Ack, life happens fast! I'm headed out today for the first-stage move to Austin, TX. (Final push is July 10). So...for anyone who does care (and bless you a million zillion times if you do!), we're talking a bit of a blog hiatus as I get organized. But then maybe it'll be more exciting than ever...?


Monday, June 21, 2010

summer solstice dance party.

FYI: Today, June 21st, is the summer solstice in the northern hemisphere. It's officially summer! It's the longest day of the year; supposedly crazy shit can happen on this day. So be careful. But also dream big. William Shakespeare called today "Midsummer"; in "A Midsummer Night's Dream," he wrote, "Whatever is dreamed on this night, will come to pass." Many cultures believe that it's the most magical night of the year, in fact.

This afternoon I had an Abba attack.
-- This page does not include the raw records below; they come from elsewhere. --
-- ==== Sys2Proof/Tests/Slice0.lean ====
section
/-! SUPPORT. The model's own tests. Every expected value stands in spec/95_test_vectors.md (the section is named), whose vectors
come from the spec's rules; the witnesses show that the hypotheses of each statement can be met. -/

namespace Sys2Proof.Machine

/-! ### Helpers -/

/-- The next state, if there is one. -/
def nextOf : Result → Option State
  | .next t => some t
  | .fault _ => none
  | .refused _ => none

/-- The junk pattern of spec/95_test_vectors.md section 8 with the listed registers replaced, the last entry winning. -/
def testRegs (l : List (RegIdx × Word)) : Vector Word 8 :=
  l.foldl (fun regs p => setReg regs p.1 p.2) (Vector.replicate 8 0xAAAAAAAA#32)

/-- A running state with the listed registers and the flags N, Z, C, V. -/
def testState (l : List (RegIdx × Word)) (nzcv : BitVec 4) : State :=
  { State.reset with
    regs := testRegs l
    sr := { StatusRegister.reset with
            n := nzcv.getLsbD 3, z := nzcv.getLsbD 2, c := nzcv.getLsbD 1, v := nzcv.getLsbD 0 } }

/-- The flags N, Z, C, V as the spec's four-character string. -/
def nzcv (s : State) : BitVec 4 :=
  BitVec.ofBool s.sr.n ++ BitVec.ofBool s.sr.z ++ BitVec.ofBool s.sr.c ++ BitVec.ofBool s.sr.v

/-- One step over the word, placed at `pc` = 0: the registers, the flags, the next `pc` and the event. -/
def after (w : Half) (l : List (RegIdx × Word)) (flags : BitVec 4) : Option (Vector Word 8 × BitVec 4 × Word × Event) :=
  (nextOf (step ((testState l flags).withFetchWord 16 w.toNat))).map (fun t => (t.regs, nzcv t, t.pc, t.event))

/-- The start state of spec/95_test_vectors.md section 7, at an address, with a word there. -/
def eventState (pc : Word) (w : Half) : State :=
  { State.reset with
    regs := #v[0x11111111#32, 0x22222222#32, 0x33333333#32, 0x44444444#32, 0x55555555#32, 0x66666666#32, 0x77777777#32,
      0x88888888#32]
    sr := { n := true, z := false, c := true, v := false, i := true, f := false, w := false, m := 0x1F#5 }
    pc := pc }.placeWord pc w

/-- The step from that state reports the event and leaves every other field of the state. -/
def reports (pc : Word) (w : Half) (e : Event) : Prop :=
  nextOf (step (eventState pc w)) = some { eventState pc w with event := e }

/-! ### Well-formedness: an ill-formed term for each check -/

/-- Condition field 1111 is the software interrupt (R102). -/
theorem test_bCond_1111_ill_formed : (Instr.bCond 0xF00#12).wf = false ∧ (Instr.bCond 0xEFF#12).wf = true := by decide

/-- An UNDEF_16 payload of the ADD_SP_OFFSET form, and its first good neighbour (R97). -/
theorem test_undef16_addsp_ill_formed : (Instr.undef16 0x0FF#11).wf = false ∧ (Instr.undef16 0x100#11).wf = true := by
  decide

/-- UNDEF_16 payloads of the PUSH form, first and last, and their good neighbours (R97). -/
theorem test_undef16_push_ill_formed :
    (Instr.undef16 0x400#11).wf = false ∧ (Instr.undef16 0x5FF#11).wf = false ∧
    (Instr.undef16 0x3FF#11).wf = true ∧ (Instr.undef16 0x600#11).wf = true := by decide

/-! ### Decoding: for every constructor a word written out bit by bit from its encoding (R62 to R69, R75 to R106) -/

/-- R126 to R128. -/
theorem test_decode_shift_immediate :
    decodeWord 0b0000000100001000#16 = .lslImm 4#5 1#3 0#3 ∧
    decodeWord 0b0000111111110101#16 = .lsrImm 31#5 6#3 5#3 ∧
    decodeWord 0b0001000000010001#16 = .asrImm 0#5 2#3 1#3 := by decide

/-- R130 to R133. -/
theorem test_decode_add_subtract :
    decodeWord 0b0001100101110111#16 = .addReg 5#3 6#3 7#3 ∧
    decodeWord 0b0001101010001000#16 = .subReg 2#3 1#3 0#3 ∧
    decodeWord 0b0001110111010001#16 = .addImm3 7#3 2#3 1#3 ∧
    decodeWord 0b0001111001011100#16 = .subImm3 1#3 3#3 4#3 := by decide

/-- R135 to R138. -/
theorem test_decode_immediate8 :
    decodeWord 0b0010001110000000#16 = .movImm8 3#3 0x80#8 ∧
    decodeWord 0b0010101011111111#16 = .cmpImm8 2#3 0xFF#8 ∧
    decodeWord 0b0011010100000001#16 = .addImm8 5#3 1#8 ∧
    decodeWord 0b0011111011001000#16 = .subImm8 6#3 200#8 := by decide

/-- R141 to R148. -/
theorem test_decode_alu_first :
    decodeWord 0b0100000000001110#16 = .aluAnd 1#3 6#3 ∧
    decodeWord 0b0100000001001110#16 = .aluEor 1#3 6#3 ∧
    decodeWord 0b0100000010001110#16 = .aluLsl 1#3 6#3 ∧
    decodeWord 0b0100000011001110#16 = .aluLsr 1#3 6#3 ∧
    decodeWord 0b0100000100001110#16 = .aluAsr 1#3 6#3 ∧
    decodeWord 0b0100000101001110#16 = .aluAdc 1#3 6#3 ∧
    decodeWord 0b0100000110001110#16 = .aluSbc 1#3 6#3 ∧
    decodeWord 0b0100000111001110#16 = .aluRor 1#3 6#3 := by decide

/-- R149 to R156. -/
theorem test_decode_alu_second :
    decodeWord 0b0100001000101010#16 = .aluTst 5#3 2#3 ∧
    decodeWord 0b0100001001101010#16 = .aluNeg 5#3 2#3 ∧
    decodeWord 0b0100001010101010#16 = .aluCmp 5#3 2#3 ∧
    decodeWord 0b0100001011101010#16 = .aluCmn 5#3 2#3 ∧
    decodeWord 0b0100001100101010#16 = .aluOrr 5#3 2#3 ∧
    decodeWord 0b0100001101101010#16 = .aluMul 5#3 2#3 ∧
    decodeWord 0b0100001110101010#16 = .aluBic 5#3 2#3 ∧
    decodeWord 0b0100001111101010#16 = .aluMvn 5#3 2#3 := by decide

/-- R162, R163. -/
theorem test_decode_hi_reg_and_pc :
    decodeWord 0b0100011101110000#16 = .hiRegOp 0x370#10 ∧
    decodeWord 0b0100101000000001#16 = .ldrPc 0x201#11 := by decide

/-- R164 to R171. -/
theorem test_decode_register_offset :
    decodeWord 0b0101000101010011#16 = .strReg 0x153#9 ∧
    decodeWord 0b0101001101010011#16 = .strhReg 0x153#9 ∧
    decodeWord 0b0101010101010011#16 = .strbReg 0x153#9 ∧
    decodeWord 0b0101011101010011#16 = .ldsbReg 0x153#9 ∧
    decodeWord 0b0101100101010011#16 = .ldrReg 0x153#9 ∧
    decodeWord 0b0101101101010011#16 = .ldrhReg 0x153#9 ∧
    decodeWord 0b0101110101010011#16 = .ldrbReg 0x153#9 ∧
    decodeWord 0b0101111101010011#16 = .ldshReg 0x153#9 := by decide

/-- R172 to R179. -/
theorem test_decode_immediate_and_sp_relative :
    decodeWord 0b0110010110000111#16 = .strImm 0x587#11 ∧
    decodeWord 0b0110110110000111#16 = .ldrImm 0x587#11 ∧
    decodeWord 0b0111010110000111#16 = .strbImm 0x587#11 ∧
    decodeWord 0b0111110110000111#16 = .ldrbImm 0x587#11 ∧
    decodeWord 0b1000010110000111#16 = .strhImm 0x587#11 ∧
    decodeWord 0b1000110110000111#16 = .ldrhImm 0x587#11 ∧
    decodeWord 0b1001010110000111#16 = .strSp 0x587#11 ∧
    decodeWord 0b1001110110000111#16 = .ldrSp 0x587#11 := by decide

/-- R180 to R184, R197. -/
theorem test_decode_address_and_stack :
    decodeWord 0b1010000000000011#16 = .loadAddress14 3#11 ∧
    decodeWord 0b1010110000000000#16 = .loadAddress15 0x400#11 ∧
    decodeWord 0b1011000010000001#16 = .addSpOffset 0x81#8 ∧
    decodeWord 0b1011000100000000#16 = .undef16 0x100#11 ∧
    decodeWord 0b1011011111111111#16 = .undef16 0x7FF#11 ∧
    decodeWord 0b1011010100000000#16 = .push 0x100#9 ∧
    decodeWord 0b1011110100000000#16 = .pop 0x500#11 := by decide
You read that right. It happens every once in awhile; I inherited this tick from my mother. She used to sing "Fernando" to sing me to sleep at night. My uncle walked into Starbucks today as I was blaring my ears out; I said to him, "I don't know how I'm going to work this Abba energy out." He replied, "Maybe it will help if you talk about it? When did it start?" I told him, about five minutes prior. He laughed and had no solutions.

My favorite?

Don't go wasting your emotions. Lay all your love on me.


Sunday, June 20, 2010

Work it.

First off, cheers to all the fathers out there. This morning I presented my own father with another one of the silk Hawaiian-print shirts he loves. I gave up trying to persuade him against them long ago. Whatever makes him happy, eh.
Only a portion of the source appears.